Repeat verification against the new rc. Two or three rc iterations is fine. If the same issue keeps recurring, that's a signal to step back and address the design rather than spin more rc tags.

If an rc tag fails the release workflow's pre-publish checks (e.g., the version-match validator) so that nothing was uploaded to TestPyPI, the tag is recoverable: nothing is immutable on PyPI yet. Land the fix on main, delete the tag from origin (git push origin :refs/tags/v0.7.0-rcN), and re-tag the fix commit. Only do this when you're certain the workflow did not reach a publish step.

Rollback

PyPI does not allow re-uploading the same version. If a real release ships and turns out to be broken:

1. Yank the version via the PyPI web UI (https://pypi.org/manage/project/openarmature/release/X.Y.Z/). Yanking marks the version as not-installable-by-default; existing pinned dependencies still resolve, but a fresh install skips it.
2. Cut a patch. Fix the bug, run through the full rc → real cycle for X.Y.(Z+1). The yanked version stays in place as a historical record; the new patch supersedes it.

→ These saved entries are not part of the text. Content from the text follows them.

/-! ## The whole machine -/

/-- R44: no instruction changes a byte of the glyph region; a store that starts there raises GlyphRegionWrite, and reads
of the region are allowed. -/
def Obligations.GlyphRegionIsNeverMutated : Prop :=
  (∀ (i : Instr) (s t : State), exec i s = .next t → ∀ a, a < 0x50 → t.readMem a = s.readMem a) ∧
  (∀ (x : RegIx) (s : State), s.i.toNat < 0x50 →
    exec (.ldB x) s = .fault (.glyphRegionWrite s.pc s.i.toNat) ∧
    exec (.storeRegs x) s = .fault (.glyphRegionWrite s.pc s.i.toNat) ∧
    (∃ t, exec (.loadRegs x) s = .next t) ∧ ∀ y n, n ≤ 15 → ∃ t, exec (.drw x y n) s = .next t)

/-- R18, the column 'written by': a general register changes only in an instruction the table names for it. -/
def Obligations.RegistersWrittenOnlyAsTabled : Prop :=
  ∀ (i : Instr) (s t : State), exec i s = .next t → ∀ r, r ∉ writtenRegs i → t.getV r = s.getV r

/-- R19, R23, R24, R27, R28, R29, R42: each other piece of state changes only in the instructions that write it. -/
def Obligations.UnitsWrittenOnlyByTheirInstructions : Prop :=
  ∀ (i : Instr) (s t : State), exec i s = .next t →
    (t.stack ≠ s.stack → ∃ nnn, i = .call nnn) ∧
    (t.sp ≠ s.sp → (∃ nnn, i = .call nnn) ∨ i = .ret) ∧
    (t.dt ≠ s.dt → ∃ x, i = .ldDtVx x) ∧
    (t.st ≠ s.st → ∃ x, i = .ldStVx x) ∧
    (t.fb ≠ s.fb → i = .cls ∨ ∃ x y n, i = .drw x y n) ∧
    t.keys = s.keys ∧
    (t.mem ≠ s.mem → ∃ x, i = .ldB x ∨ i = .storeRegs x) ∧
    (t.i ≠ s.i → ∃ x nnn, i = .ldI nnn ∨ i = .addI x ∨ i = .ldF x ∨ i = .storeRegs x ∨ i = .loadRegs x) ∧
    t.subnAdvancesPc = s.subnAdvancesPc ∧ t.rnd = s.rnd ∧ t.inputs = s.inputs ∧ t.freeIx = s.freeIx

/-- R23, R27: no instruction but RET reads a stack slot and none reads ST: with them replaced, every instruction does the
same to everything else. -/
def Obligations.UnreadStateDoesNotMatter : Prop :=
  ∀ (i : Instr) (s : State) (slots z : Vector Word 16) (b c : Byte),
    (i ≠ .ret → mapNext (fun t => { t with stack := z }) (exec i { s with stack := slots }) =
      mapNext (fun t => { t with stack := z }) (exec i s)) ∧
    mapNext (fun t => { t with st := c }) (exec i { s with st := b }) =
      mapNext (fun t => { t with st := c }) (exec i s)

/-- R119, R120: an instruction faults exactly under the table's condition for it, with that fault's information; no other
fault and no refusal comes from an instruction. -/
def Obligations.InstructionFaultTable : Prop :=
  ∀ (i : Instr) (s : State), (∀ e, exec i s ≠ .refused e) ∧ ∀ f, exec i s = .fault f ↔
    ((∃ nnn, i = .call nnn) ∧ s.sp = 15 ∧ f = .stackOverflow s.pc s.sp) ∨
    (i = .ret ∧ s.sp = 0 ∧ f = .stackUnderflow s.pc s.sp) ∨
    (∃ x y n, i = .drw x y n ∧ 0 < n ∧ 0xFFF < s.i.toNat + n - 1 ∧
      f = .memoryOutOfRange s.pc (max s.i.toNat 0x1000) .read) ∨
    (∃ x, i = .loadRegs x ∧ 0xFFF < s.i.toNat + x.toNat ∧
      f = .memoryOutOfRange s.pc (max s.i.toNat 0x1000) .read) ∨
    (∃ x, ((i = .ldB x ∧ 0xFFF < s.i.toNat + 2) ∨ (i = .storeRegs x ∧ 0xFFF < s.i.toNat + x.toNat)) ∧
      f = .memoryOutOfRange s.pc (max s.i.toNat 0x1000) .write) ∨
    (∃ x, (i = .ldB x ∨ i = .storeRegs x) ∧ s.i.toNat < 0x50 ∧ f = .glyphRegionWrite s.pc s.i.toNat) ∨
    (∃ x, (i = .skp x ∨ i = .sknp x) ∧ 15 < (s.getV x).toNat ∧ f = .keyIndexOutOfRange s.pc (s.getV x))

/-- R126: no check reads the key states or the timers, so set_key and tick never clear the cause of a fault. -/
def Obligations.KeysAndTicksNeverClearAFault : Prop :=
  ∀ (s : State) (f : Fault), coreStep s = .fault f →
    coreStep (HostOp.apply s .tick) = .fault f ∧
    ∀ k pressed, coreStep (HostOp.apply s (.setKey k pressed)) = .fault f

/-- R30: after a completed step awaiting_key is 1 exactly if it executed Fx0A with no key pressed; it is 0 after reset;
and no instruction reads it. -/
def Obligations.AwaitingKeyMarksTheWait : Prop :=
  State.reset.awaitingKey = false ∧
  (∀ s t : State, step s = .next t →
    (t.awaitingKey = true ↔
      (∃ x, decodeWord s.deliver.fetchWord = .ok (.ldVxK x)) ∧ ∀ k : RegIx, s.deliver.keys[k.toNat] = false)) ∧
  ∀ (i : Instr) (s : State) (a : Bool), exec i { s with awaitingKey := a } = exec i s

/-- Every step from a state that meets the invariant, whatever the host does before it, leaves a state that meets it:
memory stays canonical, the glyphs stay, the active stack slots stay addresses that can be fetched from, S[0] stays
0 and PC never passes 0x10FE. -/
def Obligations.StepKeepsInvariant : Prop :=
  ∀ s t : State, s.Inv → step s = .next t → t.Inv

/-- R79: from a state that meets the invariant, a RET that completes resumes at the address in the popped slot plus 2, a sum
that does not wrap; the slot's address is one that can be fetched from, so PC is even and in 0x202..0x1000. -/
def Obligations.ReturnAddressIsEvenAndInRange : Prop :=
  ∀ s t : State, s.Inv → exec .ret s = .next t →
    pcOk (s.getSlot s.sp) = true ∧ t.pc.toNat = (s.getSlot s.sp).toNat + 2 ∧
    t.pc.toNat ≤ 0x1000 ∧ t.pc.toNat % 2 = 0 ∧ 0x202 ≤ t.pc.toNat
end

Do not try to delete a release. Yanking + patching is the supported path and what downstream tooling expects.

Reference

• .github/workflows/release.yml — the release workflow; authoritative on what happens when each tag shape is pushed.
• CHANGELOG.md — release notes go here, in Keep a Changelog format.
• pyproject.toml — project.version must match the tag (normalized per PEP 440).
• GitHub Environments — testpypi and pypi own the OIDC trust to the respective indexes. Configure required-reviewer rules on pypi for an extra approval gate before real publishes.